▸ What is being asked:
Take the lines below beginning at the line that has "theorem test_decode_srl : decodeWord" and stopping after the line that has "(.mulhu 3 1 2) := by decide", and print them exactly as they are, with no other lines.

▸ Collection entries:
::::::::

/-! ### Well-formedness (30_encoding R105, R107: the offset is even) -/

theorem test_wf_refuses_odd_jal : (Instr.jal 1 3).wf = false := by decide
theorem test_wf_refuses_odd_beq : (Instr.beq 1 2 3).wf = false := by decide
theorem test_wf_refuses_odd_bne : (Instr.bne 1 2 3).wf = false := by decide
theorem test_wf_refuses_odd_blt : (Instr.blt 1 2 3).wf = false := by decide
theorem test_wf_refuses_odd_bge : (Instr.bge 1 2 3).wf = false := by decide
theorem test_wf_refuses_odd_bltu : (Instr.bltu 1 2 3).wf = false := by decide
theorem test_wf_refuses_odd_bgeu : (Instr.bgeu 1 2 3).wf = false := by decide
theorem test_wf_accepts_even_jal : (Instr.jal 1 2).wf = true := by decide
theorem test_wf_accepts_even_branch : (Instr.beq 1 2 0x1FFE).wf = true := by decide

/-! ### A word of each instruction, its fields as the format lays them out -/

theorem test_decode_lui : decodeWord 0b00010010001101000101_00101_0110111 =
    .ok (.lui 5 0x12345) := by decide
theorem test_decode_auipc : decodeWord 0b00000000000000000001_00101_0010111 = .ok (.auipc 5 1) := by decide
theorem test_decode_addi : decodeWord 0b111111111111_00001_000_00001_0010011 =
    .ok (.addi 1 1 0xFFF) := by decide
theorem test_decode_slti : decodeWord 0b111111111111_00001_010_00011_0010011 =
    .ok (.slti 3 1 0xFFF) := by decide
theorem test_decode_sltiu : decodeWord 0b111111111111_00001_011_00011_0010011 =
    .ok (.sltiu 3 1 0xFFF) := by decide
theorem test_decode_xori : decodeWord 0b111111111111_00001_100_00011_0010011 =
    .ok (.xori 3 1 0xFFF) := by decide
theorem test_decode_ori : decodeWord 0b000011110000_00001_110_00011_0010011 =
    .ok (.ori 3 1 0x0F0) := by decide
theorem test_decode_andi : decodeWord 0b000011111111_00001_111_00011_0010011 =
    .ok (.andi 3 1 0x0FF) := by decide
theorem test_decode_slli : decodeWord 0b0000000_00100_00001_001_00011_0010011 =
    .ok (.slli 3 1 4) := by decide
theorem test_decode_srli : decodeWord 0b0000000_00100_00001_101_00011_0010011 =
    .ok (.srli 3 1 4) := by decide
theorem test_decode_srai : decodeWord 0b0100000_00100_00001_101_00011_0010011 =
    .ok (.srai 3 1 4) := by decide
theorem test_decode_add : decodeWord 0b0000000_00010_00001_000_00011_0110011 = .ok (.add 3 1 2) := by decide
theorem test_decode_sub : decodeWord 0b0100000_00010_00001_000_00011_0110011 = .ok (.sub 3 1 2) := by decide
theorem test_decode_sll : decodeWord 0b0000000_00010_00001_001_00011_0110011 = .ok (.sll 3 1 2) := by decide
theorem test_decode_slt : decodeWord 0b0000000_00010_00001_010_00011_0110011 = .ok (.slt 3 1 2) := by decide
theorem test_decode_sltu : decodeWord 0b0000000_00010_00001_011_00011_0110011 =
    .ok (.sltu 3 1 2) := by decide
theorem test_decode_xor : decodeWord 0b0000000_00010_00001_100_00011_0110011 = .ok (.xor 3 1 2) := by decide
theorem test_decode_srl : decodeWord 0b0000000_00010_00001_101_00011_0110011 = .ok (.srl 3 1 2) := by decide
theorem test_decode_sra : decodeWord 0b0100000_00010_00001_101_00011_0110011 = .ok (.sra 3 1 2) := by decide
theorem test_decode_or : decodeWord 0b0000000_00010_00001_110_00011_0110011 = .ok (.or 3 1 2) := by decide
theorem test_decode_and : decodeWord 0b0000000_00010_00001_111_00011_0110011 = .ok (.and 3 1 2) := by decide
theorem test_decode_mul : decodeWord 0b0000001_00010_00001_000_00011_0110011 = .ok (.mul 3 1 2) := by decide
theorem test_decode_mulh : decodeWord 0b0000001_00010_00001_001_00011_0110011 =
    .ok (.mulh 3 1 2) := by decide
theorem test_decode_mulhsu : decodeWord 0b0000001_00010_00001_010_00011_0110011 =
    .ok (.mulhsu 3 1 2) := by decide
theorem test_decode_mulhu : decodeWord 0b0000001_00010_00001_011_00011_0110011 =
    .ok (.mulhu 3 1 2) := by decide
theorem test_decode_div : decodeWord 0b0000001_00010_00001_100_00011_0110011 = .ok (.div 3 1 2) := by decide
theorem test_decode_divu : decodeWord 0b0000001_00010_00001_101_00011_0110011 =
    .ok (.divu 3 1 2) := by decide
theorem test_decode_rem : decodeWord 0b0000001_00010_00001_110_00011_0110011 = .ok (.rem 3 1 2) := by decide
theorem test_decode_remu : decodeWord 0b0000001_00010_00001_111_00011_0110011 =
    .ok (.remu 3 1 2) := by decide
theorem test_decode_jal : decodeWord 0b0_0000000100_0_00000000_00001_1101111 = .ok (.jal 1 8) := by decide
theorem test_decode_jalr : decodeWord 0b000000000000_00001_000_00001_1100111 =
    .ok (.jalr 1 1 0) := by decide
theorem test_decode_beq : decodeWord 0b0_000000_00010_00001_000_1000_0_1100011 =
    .ok (.beq 1 2 16) := by decide
theorem test_decode_bne : decodeWord 0b1_111111_00010_00001_001_1100_1_1100011 =
    .ok (.bne 1 2 0x1FF8) := by decide
theorem test_decode_blt : decodeWord 0b0_000000_00010_00001_100_1000_0_1100011 =
    .ok (.blt 1 2 16) := by decide
theorem test_decode_bge : decodeWord 0b0_000000_00010_00001_101_1000_0_1100011 =
    .ok (.bge 1 2 16) := by decide
theorem test_decode_bltu : decodeWord 0b0_000000_00010_00001_110_1000_0_1100011 =
    .ok (.bltu 1 2 16) := by decide
theorem test_decode_bgeu : decodeWord 0b0_000000_00010_00001_111_1000_0_1100011 =
    .ok (.bgeu 1 2 16) := by decide
theorem test_decode_lb : decodeWord 0b000000000100_00010_000_00101_0000011 = .ok (.lb 5 2 4) := by decide
theorem test_decode_lh : decodeWord 0b000000000100_00010_001_00101_0000011 = .ok (.lh 5 2 4) := by decide
theorem test_decode_lw : decodeWord 0b000000000100_00010_010_00101_0000011 = .ok (.lw 5 2 4) := by decide
theorem test_decode_lbu : decodeWord 0b000000000100_00010_100_00101_0000011 = .ok (.lbu 5 2 4) := by decide
theorem test_decode_lhu : decodeWord 0b000000000100_00010_101_00101_0000011 = .ok (.lhu 5 2 4) := by decide
theorem test_decode_sb : decodeWord 0b0000000_00101_00010_000_00100_0100011 = .ok (.sb 2 5 4) := by decide
theorem test_decode_sh : decodeWord 0b0000000_00101_00010_001_00100_0100011 = .ok (.sh 2 5 4) := by decide
theorem test_decode_sw : decodeWord 0b0000000_00101_00010_010_00100_0100011 = .ok (.sw 2 5 4) := by decide
theorem test_decode_lrW : decodeWord 0b00010_0_0_00000_01010_010_00101_0101111 =
    .ok (.lrW 5 10 0 0) := by decide
theorem test_decode_scW : decodeWord 0b00011_0_0_00111_01010_010_00110_0101111 =
    .ok (.scW 6 10 7 0 0) := by decide
theorem test_decode_amoswapW : decodeWord 0b00001_0_0_00110_01010_010_00101_0101111 =
    .ok (.amoswapW 5 10 6 0 0) := by decide
theorem test_decode_amoaddW : decodeWord 0b00000_0_0_00110_01010_010_00101_0101111 =
    .ok (.amoaddW 5 10 6 0 0) := by decide
theorem test_decode_amoxorW : decodeWord 0b00100_0_0_00110_01010_010_00101_0101111 =
    .ok (.amoxorW 5 10 6 0 0) := by decide
theorem test_decode_amoandW : decodeWord 0b01100_0_0_00110_01010_010_00101_0101111 =
    .ok (.amoandW 5 10 6 0 0) := by decide
theorem test_decode_amoorW : decodeWord 0b01000_0_0_00110_01010_010_00101_0101111 =
    .ok (.amoorW 5 10 6 0 0) := by decide
theorem test_decode_amominW : decodeWord 0b10000_0_0_00110_01010_010_00101_0101111 =
    .ok (.amominW 5 10 6 0 0) := by decide
theorem test_decode_amomaxW : decodeWord 0b10100_0_0_00110_01010_010_00101_0101111 =
    .ok (.amomaxW 5 10 6 0 0) := by decide
theorem test_decode_amominuW : decodeWord 0b11000_0_0_00110_01010_010_00101_0101111 =
    .ok (.amominuW 5 10 6 0 0) := by decide
theorem test_decode_amomaxuW : decodeWord 0b11100_0_0_00110_01010_010_00101_0101111 =
    .ok (.amomaxuW 5 10 6 0 0) := by decide
theorem test_decode_csrrw : decodeWord 0b001101000000_00110_001_00101_1110011 =
    .ok (.csrrw 5 6 0x340) := by decide
theorem test_decode_csrrs : decodeWord 0b001101000000_00110_010_00101_1110011 =
    .ok (.csrrs 5 6 0x340) := by decide
theorem test_decode_csrrc : decodeWord 0b001101000000_00110_011_00101_1110011 =
    .ok (.csrrc 5 6 0x340) := by decide
theorem test_decode_csrrwi : decodeWord 0b001100000000_01000_101_00101_1110011 =
    .ok (.csrrwi 5 8 0x300) := by decide
theorem test_decode_csrrsi : decodeWord 0b001100000000_01000_110_00101_1110011 =
    .ok (.csrrsi 5 8 0x300) := by decide
theorem test_decode_csrrci : decodeWord 0b001100000000_01000_111_00101_1110011 =
    .ok (.csrrci 5 8 0x300) := by decide
theorem test_decode_ecall : decodeWord 0b00000000000000000000000001110011 = .ok (.ecall) := by decide
theorem test_decode_ebreak : decodeWord 0b00000000000100000000000001110011 = .ok (.ebreak) := by decide
theorem test_decode_wfi : decodeWord 0b00010000010100000000000001110011 = .ok (.wfi) := by decide
theorem test_decode_mret : decodeWord 0b00110000001000000000000001110011 = .ok (.mret) := by decide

::::::::

▸ Result:
theorem test_decode_srl : decodeWord 0b0000000_00010_00001_101_00011_0110011 = .ok (.srl 3 1 2) := by decide
theorem test_decode_sra : decodeWord 0b0100000_00010_00001_101_00011_0110011 = .ok (.sra 3 1 2) := by decide
theorem test_decode_or : decodeWord 0b0000000_00010_00001_110_00011_0110011 = .ok (.or 3 1 2) := by decide
theorem test_decode_and : decodeWord 0b0000000_00010_00001_111_00011_0110011 = .ok (.and 3 1 2) := by decide
theorem test_decode_mul : decodeWord 0b0000001_00010_00001_000_00011_0110011 = .ok (.mul 3 1 2) := by decide
theorem test_decode_mulh : decodeWord 0b0000001_00010_00001_001_00011_0110011 =
    .ok (.mulh 3 1 2) := by decide
theorem test_decode_mulhsu : decodeWord 0b0000001_00010_00001_010_00011_0110011 =
    .ok (.mulhsu 3 1 2) := by decide
theorem test_decode_mulhu : decodeWord 0b0000001_00010_00001_011_00011_0110011 =
    .ok (.mulhu 3 1 2) := by decide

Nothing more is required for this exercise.